Bromwich, a partner at law firm Goodwin Procter, is charging $1,100 per hour for his time; a second member of his team, antitrust specialist Bernard Nigro, of Fried Frank Harris Shriver & Jacobson, is billing at $1,025 per hour; and Bromwich is also charging a 15% “administrative fee” on top of both men’s rates to go to his consulting firm, The Bromwich Group.
Apple has protested that the invoice for just their first two weeks’ work came to $138,432.40, and that “these charges were incurred before any documents were exchanged, interviews scheduled, or meaningful travel conducted.”

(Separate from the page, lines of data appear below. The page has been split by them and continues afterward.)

-- ==== Sys2Proof/Machine/Base36.lean ====
section
/-! DEFINITION. The base-36 functions of 40_base36.md R100 to R102, on unbounded naturals (00_scope.md R10). -/

namespace Sys2Proof.Machine

/-- `digit(i)` of R100, for `i` in 0..35. -/
def b36Digit (i : Nat) : Byte :=
  if i < 10 then BitVec.ofNat 8 (0x30 + i) else BitVec.ofNat 8 (0x41 + (i - 10))

/-- `index(c)` of R100; `none` where the rule says undefined (lower case and every other byte). -/
def b36Index (c : Byte) : Option Nat :=
  if 0x30 ≤ c.toNat ∧ c.toNat ≤ 0x39 then some (c.toNat - 0x30)
  else if 0x41 ≤ c.toNat ∧ c.toNat ≤ 0x5A then some (c.toNat - 0x41 + 10)
  else none

/-- The first loop of `b36_encode` in R101: `s` is the text built so far. The loop ends at `v = 0`; `fuel` bounds its turns,
and `Nat.log2 v + 1` turns are enough, since each divides `v` by 36 (log 11). -/
def b36DigitLoop : (fuel v : Nat) → (s : List Byte) → List Byte
  | 0, _, s => s
  | fuel + 1, v, s => if v = 0 then s else b36DigitLoop fuel (v / 36) (b36Digit (v % 36) :: s)

/-- `b36_encode(v, md)` of R101: the digits, then zeros on the left up to `md` bytes. -/
def b36Encode (v md : Nat) : List Byte :=
  let s := b36DigitLoop (Nat.log2 v + 1) v []
  List.replicate (md - s.length) 0x30 ++ s

/-- The loop of `b36_decode` in R102, from the value `r` on. -/
def b36DecodeFrom (r : Nat) : List Byte → Except ErrorKind Nat
  | [] => .ok r
  | c :: t =>
    match b36Index c with
    | none => .error .digit
    | some d => b36DecodeFrom (r * 36 + d) t

/-- `b36_decode(t)` of R102. -/
def b36Decode (t : List Byte) : Except ErrorKind Nat := b36DecodeFrom 0 t

end Sys2Proof.Machine
end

In his letter on Friday, however, Buterman claims that Bromwich “reached out to Apple to address its concerns,” including those concerning his fees, and was ignored. Buterman also noted that Judge Cote has since backed away from adopting any of several proposed expansions of Bromwich’s mission, which had been the original triggering event for Apple’s Thanksgiving tirade.
In Apple’s papers, written by appellate counsel Ted Boutrous of Gibson, Dunn & Crutcher, Boutrous makes clear that if Judge Cote denies the stay, Apple will seek an expedited appeal to the U.S. Court of Appeals for the Second Circuit, where Apple’s appeals of Judge Cote’s verdict and judgment in the case are already pending.